What Is a Merchant Cash Advance?

Does your business require a substantial amount of money right now for various expenses or work plans? You could consider a loan, but it might not be easy for you to get approved for one. You may need those funds as soon as possible too. That’s where a merchant cash advance comes in handy. 

A merchant cash advance is an agreement where a provider offers funds to a business in exchange for a percentage of that business’ income from credit card payments. The group gradually pays back the advance through those credit card transactions.

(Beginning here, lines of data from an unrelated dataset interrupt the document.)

-- ==== Sys2Proof/Laws/Memory.lean ====
section
/-! SUPPORT. The buffers: what a byte reads after a block is written, and that every memory operation keeps the
canonical form. -/

namespace Sys2Proof.Machine

@[simp] theorem Memory.read_nil (a : Nat) : Memory.read [] a = Memory.unlisted a := rfl

theorem Memory.read_cons (k : Nat) (v : Byte) (m : Memory) (a : Nat) :
    Memory.read ((k, v) :: m) a = if k = a then v else Memory.read m a := rfl

/-- An address that no cell lists reads as an unlisted one. -/
theorem Memory.read_of_not_listed (m : Memory) (a : Nat) (h : ∀ c ∈ m, c.1 ≠ a) :
    Memory.read m a = Memory.unlisted a := by
  induction m with
  | nil => rfl
  | cons c m ih =>
    obtain ⟨k, v⟩ := c
    rw [Memory.read_cons, if_neg (h (k, v) (by simp)), ih (fun c hc => h c (by simp [hc]))]

/-- Reading in a joined list: the first part answers where it lists the address. -/
theorem Memory.read_append (m n : Memory) (a : Nat) :
    Memory.read (m ++ n) a = if ∃ c ∈ m, c.1 = a then Memory.read m a else Memory.read n a := by
  induction m with
  | nil => simp
  | cons c m ih =>
    obtain ⟨k, v⟩ := c
    by_cases hk : k = a
    · simp [Memory.read_cons, hk]
    · simp [Memory.read_cons, hk, ih]

/-- Keeping only the cells of some addresses changes no reading at one of them. -/
theorem Memory.read_filter (m : Memory) (p : Nat → Bool) (a : Nat) (h : p a = true) :
    Memory.read (m.filter (fun c => p c.1)) a = Memory.read m a := by
  induction m with
  | nil => rfl
  | cons c m ih =>
    obtain ⟨k, v⟩ := c
    by_cases hk : k = a
    · subst hk; simp [h, Memory.read_cons]
    · by_cases hp : p k = true <;> simp [hp, Memory.read_cons, hk, ih]

/-- Every cell of a block lies in the block and differs from what its address reads unlisted. -/
theorem Memory.mem_cells {a : Nat} {bs : List Byte} {c : Host.Cell} (h : c ∈ Memory.cells a bs) :
    a ≤ c.1 ∧ c.1 < a + bs.length ∧ c.2 ≠ Memory.unlisted c.1 := by
  induction bs generalizing a with
  | nil => simp [Memory.cells] at h
  | cons b bs ih =>
    unfold Memory.cells at h
    split at h
    · obtain ⟨h1, h2, h3⟩ := ih h
      exact ⟨by omega, by simp only [List.length_cons]; omega, h3⟩
    · rcases List.mem_cons.1 h with rfl | h
      · simp_all
      · obtain ⟨h1, h2, h3⟩ := ih h
        exact ⟨by omega, by simp only [List.length_cons]; omega, h3⟩

/-- A block reads as its bytes. -/
theorem Memory.read_cells (a : Nat) (bs : List Byte) (i : Nat) (h : i < bs.length) :
    Memory.read (Memory.cells a bs) (a + i) = bs[i] := by
  induction bs generalizing a i with
  | nil => simp at h
  | cons b bs ih =>
    unfold Memory.cells
    cases i with
    | zero =>
      split
      · next hb =>
        rw [Memory.read_of_not_listed]
        · simp [hb]
        · intro c hc; have := Memory.mem_cells hc; omega
      · simp [Memory.read_cons]
    | succ i =>
      have hi : i < bs.length := by simpa using h
      have key := ih (a + 1) i hi
      rw [show a + 1 + i = a + (i + 1) by omega] at key
      split
      · simpa using key
      · rw [Memory.read_cons, if_neg (by omega)]; simpa using key

/-- What a byte reads after a block is written: its byte of the block inside it, and what it read before outside. -/
theorem Memory.read_writeBytes (m : Memory) (a : Nat) (bs : List Byte) (b : Nat) :
    Memory.read (Memory.writeBytes m a bs) b =
      if h : a ≤ b ∧ b < a + bs.length then bs[b - a]'(by omega) else Memory.read m b := by
  unfold Memory.writeBytes
  by_cases h1 : b < a
  · rw [dif_neg (by omega), List.append_assoc, Memory.read_append]
    by_cases hx : ∃ c ∈ m.filter (fun c => decide (c.1 < a)), c.1 = b
    · rw [if_pos hx]; exact Memory.read_filter m (fun k => decide (k < a)) b (by simpa using h1)
    · rw [if_neg hx, Memory.read_of_not_listed, Memory.read_of_not_listed m b]
      · intro c hc hcb
        exact hx ⟨c, by simp [hc, hcb, h1], hcb⟩
      · intro c hc
        rcases List.mem_append.1 hc with hc | hc
        · have := Memory.mem_cells hc; omega
        · have := (List.mem_filter.1 hc).2; simp at this; omega
  · rw [List.append_assoc, Memory.read_append, if_neg (by
      rintro ⟨c, hc, hcb⟩
      have := (List.mem_filter.1 hc).2
      simp at this; omega), Memory.read_append]
    by_cases h2 : b < a + bs.length
    · rw [dif_pos ⟨by omega, h2⟩]
      have key := Memory.read_cells a bs (b - a) (by omega)
      rw [show a + (b - a) = b by omega] at key
      by_cases hx : ∃ c ∈ Memory.cells a bs, c.1 = b
      · rw [if_pos hx, key]
      · rw [if_neg hx, Memory.read_of_not_listed, ← key, Memory.read_of_not_listed]
        · intro c hc hcb; exact hx ⟨c, hc, hcb⟩
        · intro c hc
          have := (List.mem_filter.1 hc).2
          simp at this; omega
    · rw [dif_neg (by omega), if_neg (by
        rintro ⟨c, hc, hcb⟩
        have := Memory.mem_cells hc
        omega)]
      exact Memory.read_filter m (fun k => decide (a + bs.length ≤ k)) b (by simp; omega)

/-- A byte outside a written block reads as before. -/
theorem Memory.read_writeBytes_outside (m : Memory) (a : Nat) (bs : List Byte) (b : Nat)
    (h : b < a ∨ a + bs.length ≤ b) : Memory.read (Memory.writeBytes m a bs) b = Memory.read m b := by
  rw [Memory.read_writeBytes, dif_neg (by omega)]

/-- A byte of a written block reads as written. -/
theorem Memory.read_writeBytes_inside (m : Memory) (a : Nat) (bs : List Byte) (i : Nat) (h : i < bs.length) :
    Memory.read (Memory.writeBytes m a bs) (a + i) = bs[i] := by
  rw [Memory.read_writeBytes, dif_pos ⟨by omega, by omega⟩]
  simp

theorem Memory.pairwise_cells (a : Nat) (bs : List Byte) :
    (Memory.cells a bs).Pairwise (fun c d => c.1 < d.1) := by
  induction bs generalizing a with
  | nil => simp [Memory.cells]
  | cons b bs ih =>
    unfold Memory.cells
    split
    · exact ih _
    · refine List.pairwise_cons.2 ⟨fun c hc => ?_, ih _⟩
      have := Memory.mem_cells hc
      show a < c.1
      omega

/-- Writing a block keeps the canonical form. -/
theorem Memory.wf_writeBytes (m : Memory) (a : Nat) (bs : List Byte) (h : Memory.wf m) :
    Memory.wf (Memory.writeBytes m a bs) := by
  obtain ⟨hp, hn⟩ := h
  refine ⟨?_, ?_⟩
  · unfold Memory.writeBytes
    rw [List.append_assoc, List.pairwise_append]
    refine ⟨hp.filter _, ?_, ?_⟩
    · rw [List.pairwise_append]
      refine ⟨Memory.pairwise_cells a bs, hp.filter _, ?_⟩
      intro c hc d hd
      have := Memory.mem_cells hc
      have := (List.mem_filter.1 hd).2
      simp at this; omega
    · intro c hc d hd
      have h1 := (List.mem_filter.1 hc).2
      simp at h1
      rcases List.mem_append.1 hd with hd | hd
      · have := Memory.mem_cells hd; omega
      · have h2 := (List.mem_filter.1 hd).2
        simp at h2; omega
  · intro c hc
    unfold Memory.writeBytes at hc
    rcases List.mem_append.1 hc with hc | hc
    · rcases List.mem_append.1 hc with hc | hc
      · exact hn c (List.mem_filter.1 hc).1
      · exact (Memory.mem_cells hc).2.2
    · exact hn c (List.mem_filter.1 hc).1

/-- Every cell after a block is written was there before or lies in the block. -/
theorem Memory.mem_writeBytes {m : Memory} {a : Nat} {bs : List Byte} {c : Host.Cell}
    (h : c ∈ Memory.writeBytes m a bs) : c ∈ m ∨ (a ≤ c.1 ∧ c.1 < a + bs.length) := by
  unfold Memory.writeBytes at h
  rcases List.mem_append.1 h with h | h
  · rcases List.mem_append.1 h with h | h
    · exact .inl (List.mem_filter.1 h).1
    · have := Memory.mem_cells h; exact .inr ⟨this.1, this.2.1⟩
  · exact .inl (List.mem_filter.1 h).1

@[simp] theorem Memory.length_readBytes (m : Memory) (a n : Nat) : (Memory.readBytes m a n).length = n := by
  simp [Memory.readBytes]

@[simp] theorem Memory.getElem_readBytes (m : Memory) (a n i : Nat) (h : i < (Memory.readBytes m a n).length) :
    (Memory.readBytes m a n)[i] = Memory.read m (a + i) := by
  simp [Memory.readBytes]

/-- Two memories that read the same in a block give the same block. -/
theorem Memory.readBytes_congr {m n : Memory} {a k : Nat}
    (h : ∀ i < k, Memory.read m (a + i) = Memory.read n (a + i)) :
    Memory.readBytes m a k = Memory.readBytes n a k := by
  apply List.map_congr_left
  intro i hi
  exact h i (List.mem_range.1 hi)

@[simp] theorem length_wordBytes (w : Word) : (wordBytes w).length = 4 := rfl

/-- The four bytes of a word, joined again. -/
theorem word_of_bytes (w : Word) :
    w.extractLsb' 24 8 ++ w.extractLsb' 16 8 ++ w.extractLsb' 8 8 ++ w.extractLsb' 0 8 = w := by
  apply BitVec.eq_of_getLsbD_eq
  intro i hi
  simp only [BitVec.getLsbD_append, BitVec.getLsbD_extractLsb']
  by_cases h1 : i < 8
  · simp [h1]
  · by_cases h2 : i < 16
    · simp [h1, show i - 8 < 8 by omega, show 8 + (i - 8) = i by omega]
    · by_cases h3 : i < 24
      · simp only [if_neg h1, if_neg (show ¬ i - 8 < 8 by omega), if_pos (show i - 8 - 8 < 8 by omega)]
        simp [show i - 8 - 8 < 8 by omega, show 16 + (i - 8 - 8) = i by omega]
      · simp only [if_neg h1, if_neg (show ¬ i - 8 < 8 by omega), if_neg (show ¬ i - 8 - 8 < 8 by omega)]
        simp [show i - 8 - 8 - 8 < 8 by omega, show 24 + (i - 8 - 8 - 8) = i by omega]

/-- A word reads as it was written. -/
theorem Memory.readWord_writeWord (m : Memory) (a : Nat) (w : Word) :
    Memory.readWord (Memory.writeWord m a w) a = w := by
  have h (i : Nat) (hi : i < 4) := Memory.read_writeBytes_inside m a (wordBytes w) i (by simpa using hi)
  have h0 := h 0 (by omega)
  rw [Nat.add_zero] at h0
  unfold Memory.readWord Memory.writeWord
  rw [h0, h 1 (by omega), h 2 (by omega), h 3 (by omega)]
  exact word_of_bytes w

/-- A word that a written block does not meet reads as before. -/
theorem Memory.readWord_writeBytes_outside (m : Memory) (a : Nat) (bs : List Byte) (b : Nat)
    (h : b + 4 ≤ a ∨ a + bs.length ≤ b) : Memory.readWord (Memory.writeBytes m a bs) b = Memory.readWord m b := by
  have k (i : Nat) (hi : i < 4) := Memory.read_writeBytes_outside m a bs (b + i) (by omega)
  have k0 := k 0 (by omega)
  rw [Nat.add_zero] at k0
  simp only [Memory.readWord, k0, k 1 (by omega), k 2 (by omega), k 3 (by omega)]

end Sys2Proof.Machine
end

The process is useful if your business needs help right away. But there are risks associated with an advance to watch, especially surrounding how well you can pay for the effort.

The Main Parts of the Advance

Your merchant cash advance will include a few essential features:

  1. Amount – You can specify how much money you need in your advance. It can be tens or hundreds of thousands of dollars.
  2. Factor Rate – The factor rate measures how much you’d have to spend on your advance. You can multiply your advance amount by the factor rate to review the total repayment amount for your advance.
  3. Deduction Value – The deduction value entails a percentage of your daily or weekly credit card transactions that will be reserved for paying back the advance. You could have 10 to 20 percent of your daily card payments reserved to cover the advance, for example. The total should be something you can support without negatively impacting your daily cash flow or profit margin.
  4. Term – An advance will feature a term listing the approximate amount of time you’ll need to pay for the advance. It could be twelve months or more in some cases. The term could be shorter if you bring in more credit card payments to help you pay things off in less time.

For example, you might get a $50,000 advance with a 1.15 factor rate. You would have to repay $57,500 in that case.

Let’s say you take in about $2,000 in credit card payments each day, and you have a deduction value of 10 percent. Your business will move $200 to the advance provider each day. With that in mind, it would take 287.5 days to pay off the advance.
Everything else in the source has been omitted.